** Dataset entries follows **
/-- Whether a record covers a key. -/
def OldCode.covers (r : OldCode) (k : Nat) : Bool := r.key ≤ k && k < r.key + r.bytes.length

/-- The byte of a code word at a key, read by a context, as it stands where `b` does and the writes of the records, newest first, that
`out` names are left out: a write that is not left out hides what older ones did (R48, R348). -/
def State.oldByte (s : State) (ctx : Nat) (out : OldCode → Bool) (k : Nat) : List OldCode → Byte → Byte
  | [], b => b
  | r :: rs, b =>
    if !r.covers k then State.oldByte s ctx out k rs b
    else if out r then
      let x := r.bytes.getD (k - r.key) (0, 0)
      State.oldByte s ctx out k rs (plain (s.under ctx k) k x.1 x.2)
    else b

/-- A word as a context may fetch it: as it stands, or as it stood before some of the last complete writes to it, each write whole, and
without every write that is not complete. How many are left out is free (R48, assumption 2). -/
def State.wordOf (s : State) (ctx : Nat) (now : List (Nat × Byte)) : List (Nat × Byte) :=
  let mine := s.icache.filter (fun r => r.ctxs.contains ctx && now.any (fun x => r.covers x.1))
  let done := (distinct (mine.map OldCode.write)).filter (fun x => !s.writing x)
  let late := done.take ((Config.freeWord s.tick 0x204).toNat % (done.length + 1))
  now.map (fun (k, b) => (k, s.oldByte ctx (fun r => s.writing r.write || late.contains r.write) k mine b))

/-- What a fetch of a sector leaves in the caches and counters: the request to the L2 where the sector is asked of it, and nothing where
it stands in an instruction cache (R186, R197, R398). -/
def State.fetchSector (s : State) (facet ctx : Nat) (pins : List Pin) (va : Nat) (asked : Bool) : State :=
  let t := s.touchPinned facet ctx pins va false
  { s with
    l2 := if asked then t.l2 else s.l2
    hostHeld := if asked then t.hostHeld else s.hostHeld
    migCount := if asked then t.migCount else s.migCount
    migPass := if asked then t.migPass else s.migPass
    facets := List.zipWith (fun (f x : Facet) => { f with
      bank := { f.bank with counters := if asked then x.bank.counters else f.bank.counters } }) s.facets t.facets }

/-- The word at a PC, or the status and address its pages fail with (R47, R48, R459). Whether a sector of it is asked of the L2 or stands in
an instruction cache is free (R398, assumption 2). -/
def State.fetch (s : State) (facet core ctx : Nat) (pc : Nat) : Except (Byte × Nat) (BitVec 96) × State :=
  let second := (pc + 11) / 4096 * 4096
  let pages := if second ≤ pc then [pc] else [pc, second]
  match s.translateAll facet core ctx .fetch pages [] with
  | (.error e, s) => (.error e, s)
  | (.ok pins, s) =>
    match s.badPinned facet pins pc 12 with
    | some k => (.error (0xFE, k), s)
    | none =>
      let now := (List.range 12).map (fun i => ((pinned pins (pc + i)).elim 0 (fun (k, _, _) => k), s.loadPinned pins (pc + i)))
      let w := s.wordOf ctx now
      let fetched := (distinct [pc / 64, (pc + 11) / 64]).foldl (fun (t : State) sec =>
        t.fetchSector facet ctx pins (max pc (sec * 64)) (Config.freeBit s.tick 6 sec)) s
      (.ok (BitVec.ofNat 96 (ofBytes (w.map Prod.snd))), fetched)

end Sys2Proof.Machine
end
** End of Dataset entries **
** Dataset entries follows **
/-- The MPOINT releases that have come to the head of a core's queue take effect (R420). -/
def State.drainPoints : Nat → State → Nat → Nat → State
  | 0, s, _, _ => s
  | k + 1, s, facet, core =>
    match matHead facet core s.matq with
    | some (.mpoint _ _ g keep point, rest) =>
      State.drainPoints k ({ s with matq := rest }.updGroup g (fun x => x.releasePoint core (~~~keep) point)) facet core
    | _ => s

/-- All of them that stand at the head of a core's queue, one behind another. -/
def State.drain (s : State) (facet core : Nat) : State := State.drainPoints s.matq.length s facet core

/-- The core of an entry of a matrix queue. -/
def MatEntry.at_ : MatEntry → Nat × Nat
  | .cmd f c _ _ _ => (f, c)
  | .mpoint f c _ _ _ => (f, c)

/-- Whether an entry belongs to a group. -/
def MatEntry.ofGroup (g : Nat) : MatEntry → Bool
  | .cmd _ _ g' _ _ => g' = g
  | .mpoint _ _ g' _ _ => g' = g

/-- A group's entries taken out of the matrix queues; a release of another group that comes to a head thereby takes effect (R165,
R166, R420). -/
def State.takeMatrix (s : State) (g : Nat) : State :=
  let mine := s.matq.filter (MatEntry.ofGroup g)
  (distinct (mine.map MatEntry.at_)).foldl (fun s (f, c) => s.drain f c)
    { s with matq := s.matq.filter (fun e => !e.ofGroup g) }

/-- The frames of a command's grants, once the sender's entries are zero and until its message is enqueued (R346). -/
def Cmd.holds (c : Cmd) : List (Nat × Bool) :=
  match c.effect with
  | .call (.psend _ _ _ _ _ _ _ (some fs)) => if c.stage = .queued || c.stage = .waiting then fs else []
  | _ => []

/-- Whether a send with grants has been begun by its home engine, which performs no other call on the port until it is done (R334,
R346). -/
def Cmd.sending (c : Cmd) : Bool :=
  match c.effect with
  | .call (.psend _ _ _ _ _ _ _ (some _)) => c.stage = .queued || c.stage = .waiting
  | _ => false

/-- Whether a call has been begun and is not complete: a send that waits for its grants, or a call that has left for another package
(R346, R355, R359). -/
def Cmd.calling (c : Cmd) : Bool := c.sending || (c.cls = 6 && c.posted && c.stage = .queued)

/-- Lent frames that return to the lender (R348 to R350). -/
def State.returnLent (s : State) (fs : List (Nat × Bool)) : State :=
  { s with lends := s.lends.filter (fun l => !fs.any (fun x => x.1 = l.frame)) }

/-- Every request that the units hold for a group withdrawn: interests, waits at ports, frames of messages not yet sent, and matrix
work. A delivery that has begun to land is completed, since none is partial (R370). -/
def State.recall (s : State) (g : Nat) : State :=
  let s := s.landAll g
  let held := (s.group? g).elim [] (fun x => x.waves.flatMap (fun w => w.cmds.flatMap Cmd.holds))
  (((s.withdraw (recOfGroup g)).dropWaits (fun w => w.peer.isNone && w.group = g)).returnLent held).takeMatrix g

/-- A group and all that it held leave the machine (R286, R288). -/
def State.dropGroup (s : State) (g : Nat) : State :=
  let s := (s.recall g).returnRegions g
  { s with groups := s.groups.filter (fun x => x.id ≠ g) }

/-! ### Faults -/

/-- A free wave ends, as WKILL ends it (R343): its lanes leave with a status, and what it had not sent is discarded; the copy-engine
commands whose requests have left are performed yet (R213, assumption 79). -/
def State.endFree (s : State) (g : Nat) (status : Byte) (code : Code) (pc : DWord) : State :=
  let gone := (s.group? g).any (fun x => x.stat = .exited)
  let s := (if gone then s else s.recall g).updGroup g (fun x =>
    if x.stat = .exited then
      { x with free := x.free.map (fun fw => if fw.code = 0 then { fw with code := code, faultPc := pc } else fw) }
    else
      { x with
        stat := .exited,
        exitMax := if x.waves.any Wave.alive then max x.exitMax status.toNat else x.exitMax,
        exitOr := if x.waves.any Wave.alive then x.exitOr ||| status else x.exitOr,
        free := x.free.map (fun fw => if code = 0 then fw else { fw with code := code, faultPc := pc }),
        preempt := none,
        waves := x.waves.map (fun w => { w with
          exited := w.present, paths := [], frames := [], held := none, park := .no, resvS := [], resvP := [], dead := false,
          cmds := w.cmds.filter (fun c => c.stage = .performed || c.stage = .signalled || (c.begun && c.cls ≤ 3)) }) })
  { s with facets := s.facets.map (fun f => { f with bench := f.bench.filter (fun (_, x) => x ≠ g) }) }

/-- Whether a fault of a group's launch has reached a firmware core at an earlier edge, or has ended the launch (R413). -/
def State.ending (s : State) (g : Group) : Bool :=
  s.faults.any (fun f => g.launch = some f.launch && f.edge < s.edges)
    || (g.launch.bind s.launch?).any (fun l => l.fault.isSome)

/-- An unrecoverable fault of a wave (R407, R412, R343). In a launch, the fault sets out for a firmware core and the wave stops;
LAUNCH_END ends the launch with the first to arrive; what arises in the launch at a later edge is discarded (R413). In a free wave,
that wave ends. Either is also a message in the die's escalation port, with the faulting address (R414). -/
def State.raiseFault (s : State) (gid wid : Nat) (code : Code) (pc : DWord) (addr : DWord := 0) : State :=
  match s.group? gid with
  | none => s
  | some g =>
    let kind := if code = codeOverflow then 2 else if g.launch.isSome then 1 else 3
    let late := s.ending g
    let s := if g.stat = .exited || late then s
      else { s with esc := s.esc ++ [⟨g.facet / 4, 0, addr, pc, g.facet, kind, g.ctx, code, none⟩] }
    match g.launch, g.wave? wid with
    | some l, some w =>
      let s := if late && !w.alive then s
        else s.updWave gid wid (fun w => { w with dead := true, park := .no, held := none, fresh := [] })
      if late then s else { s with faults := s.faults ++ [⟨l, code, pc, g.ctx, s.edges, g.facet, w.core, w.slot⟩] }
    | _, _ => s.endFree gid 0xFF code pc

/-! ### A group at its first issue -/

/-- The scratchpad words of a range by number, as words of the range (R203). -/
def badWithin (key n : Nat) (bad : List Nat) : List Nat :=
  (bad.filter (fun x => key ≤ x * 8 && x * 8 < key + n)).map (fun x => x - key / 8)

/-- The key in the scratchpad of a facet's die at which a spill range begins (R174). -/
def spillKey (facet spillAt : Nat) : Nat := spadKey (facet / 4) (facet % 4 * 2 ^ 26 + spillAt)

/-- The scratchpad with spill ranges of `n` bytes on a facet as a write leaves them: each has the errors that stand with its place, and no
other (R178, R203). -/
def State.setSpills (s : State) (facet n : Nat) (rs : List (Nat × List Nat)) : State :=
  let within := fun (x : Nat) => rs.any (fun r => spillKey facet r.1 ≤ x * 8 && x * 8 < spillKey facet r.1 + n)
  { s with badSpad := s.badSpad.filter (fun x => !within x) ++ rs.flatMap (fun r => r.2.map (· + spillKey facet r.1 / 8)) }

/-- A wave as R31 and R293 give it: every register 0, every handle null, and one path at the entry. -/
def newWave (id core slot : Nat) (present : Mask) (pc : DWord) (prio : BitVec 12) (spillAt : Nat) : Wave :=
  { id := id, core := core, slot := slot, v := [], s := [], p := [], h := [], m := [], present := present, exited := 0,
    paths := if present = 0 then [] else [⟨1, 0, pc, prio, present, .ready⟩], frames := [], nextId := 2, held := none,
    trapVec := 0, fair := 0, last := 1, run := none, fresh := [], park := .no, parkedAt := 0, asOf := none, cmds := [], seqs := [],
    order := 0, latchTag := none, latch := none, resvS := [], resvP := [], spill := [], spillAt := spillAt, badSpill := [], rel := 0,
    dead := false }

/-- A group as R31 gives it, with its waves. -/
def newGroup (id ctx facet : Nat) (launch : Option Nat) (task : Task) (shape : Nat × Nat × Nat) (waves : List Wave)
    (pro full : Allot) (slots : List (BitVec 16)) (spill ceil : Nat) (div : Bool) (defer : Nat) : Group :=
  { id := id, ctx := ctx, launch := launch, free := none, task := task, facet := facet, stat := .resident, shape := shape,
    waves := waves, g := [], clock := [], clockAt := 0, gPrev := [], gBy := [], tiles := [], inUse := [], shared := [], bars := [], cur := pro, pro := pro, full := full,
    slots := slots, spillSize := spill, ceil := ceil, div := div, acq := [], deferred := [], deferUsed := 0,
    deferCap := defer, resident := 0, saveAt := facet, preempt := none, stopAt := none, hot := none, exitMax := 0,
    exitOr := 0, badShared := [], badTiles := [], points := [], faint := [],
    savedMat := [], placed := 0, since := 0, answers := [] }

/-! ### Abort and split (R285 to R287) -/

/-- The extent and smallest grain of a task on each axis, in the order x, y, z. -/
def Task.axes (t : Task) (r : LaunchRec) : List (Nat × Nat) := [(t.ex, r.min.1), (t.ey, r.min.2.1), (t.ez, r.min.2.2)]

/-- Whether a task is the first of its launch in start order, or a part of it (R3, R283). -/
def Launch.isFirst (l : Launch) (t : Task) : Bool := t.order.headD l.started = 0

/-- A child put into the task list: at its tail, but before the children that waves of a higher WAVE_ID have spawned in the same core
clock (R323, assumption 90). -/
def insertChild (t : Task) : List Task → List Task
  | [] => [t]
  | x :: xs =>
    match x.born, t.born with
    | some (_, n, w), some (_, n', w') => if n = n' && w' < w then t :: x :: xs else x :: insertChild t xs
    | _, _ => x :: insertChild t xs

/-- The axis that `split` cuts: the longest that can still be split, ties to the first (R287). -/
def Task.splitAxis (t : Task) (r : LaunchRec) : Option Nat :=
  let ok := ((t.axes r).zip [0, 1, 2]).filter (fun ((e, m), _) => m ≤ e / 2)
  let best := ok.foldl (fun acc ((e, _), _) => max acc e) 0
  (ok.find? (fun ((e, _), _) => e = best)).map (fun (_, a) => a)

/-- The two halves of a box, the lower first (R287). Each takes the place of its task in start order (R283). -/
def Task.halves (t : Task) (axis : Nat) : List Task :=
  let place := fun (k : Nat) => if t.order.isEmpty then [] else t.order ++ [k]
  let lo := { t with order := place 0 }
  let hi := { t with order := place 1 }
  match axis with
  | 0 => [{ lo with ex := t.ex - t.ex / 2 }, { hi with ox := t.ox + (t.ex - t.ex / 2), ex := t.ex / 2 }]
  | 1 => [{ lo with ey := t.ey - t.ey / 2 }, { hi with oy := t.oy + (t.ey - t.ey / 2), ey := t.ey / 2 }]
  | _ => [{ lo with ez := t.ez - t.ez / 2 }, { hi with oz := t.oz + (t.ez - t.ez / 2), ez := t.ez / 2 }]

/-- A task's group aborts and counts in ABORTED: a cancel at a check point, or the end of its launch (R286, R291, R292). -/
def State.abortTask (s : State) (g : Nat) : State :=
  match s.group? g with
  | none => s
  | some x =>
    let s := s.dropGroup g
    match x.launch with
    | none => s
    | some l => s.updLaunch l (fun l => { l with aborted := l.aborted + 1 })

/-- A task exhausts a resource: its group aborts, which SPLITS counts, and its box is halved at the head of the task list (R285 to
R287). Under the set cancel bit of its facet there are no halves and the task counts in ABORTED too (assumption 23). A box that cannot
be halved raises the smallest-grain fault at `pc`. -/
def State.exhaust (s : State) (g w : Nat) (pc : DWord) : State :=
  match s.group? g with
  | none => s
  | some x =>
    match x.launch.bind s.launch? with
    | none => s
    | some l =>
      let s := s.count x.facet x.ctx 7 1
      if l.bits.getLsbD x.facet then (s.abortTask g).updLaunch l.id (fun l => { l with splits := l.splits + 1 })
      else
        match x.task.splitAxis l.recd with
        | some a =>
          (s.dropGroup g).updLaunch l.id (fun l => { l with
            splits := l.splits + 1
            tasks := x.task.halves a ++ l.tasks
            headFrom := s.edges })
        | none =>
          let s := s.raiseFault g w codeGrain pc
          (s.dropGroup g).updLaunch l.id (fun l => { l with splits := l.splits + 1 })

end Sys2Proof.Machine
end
** End of Dataset entries **
** Dataset entries follows **
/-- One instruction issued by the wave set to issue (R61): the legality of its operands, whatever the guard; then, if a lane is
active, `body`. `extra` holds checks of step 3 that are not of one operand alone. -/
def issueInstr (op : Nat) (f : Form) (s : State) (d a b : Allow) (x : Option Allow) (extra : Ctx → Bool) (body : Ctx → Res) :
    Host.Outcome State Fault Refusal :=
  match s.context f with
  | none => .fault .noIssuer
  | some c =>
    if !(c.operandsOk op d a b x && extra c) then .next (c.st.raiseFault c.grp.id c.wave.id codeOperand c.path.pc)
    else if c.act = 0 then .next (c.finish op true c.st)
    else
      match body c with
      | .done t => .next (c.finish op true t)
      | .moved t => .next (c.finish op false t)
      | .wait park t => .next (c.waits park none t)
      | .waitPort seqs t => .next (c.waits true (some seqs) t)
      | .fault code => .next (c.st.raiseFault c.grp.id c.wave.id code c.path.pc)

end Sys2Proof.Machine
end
** End of Dataset entries **
▶ [Exercise directions]
An exact copy of the lines above between the line holding "covers a key. -/" and the line holding "(R48, R348). -/", inclusive, is the whole answer.

▶ [Response]
/-- Whether a record covers a key. -/
def OldCode.covers (r : OldCode) (k : Nat) : Bool := r.key ≤ k && k < r.key + r.bytes.length

/-- The byte of a code word at a key, read by a context, as it stands where `b` does and the writes of the records, newest first, that
`out` names are left out: a write that is not left out hides what older ones did (R48, R348). -/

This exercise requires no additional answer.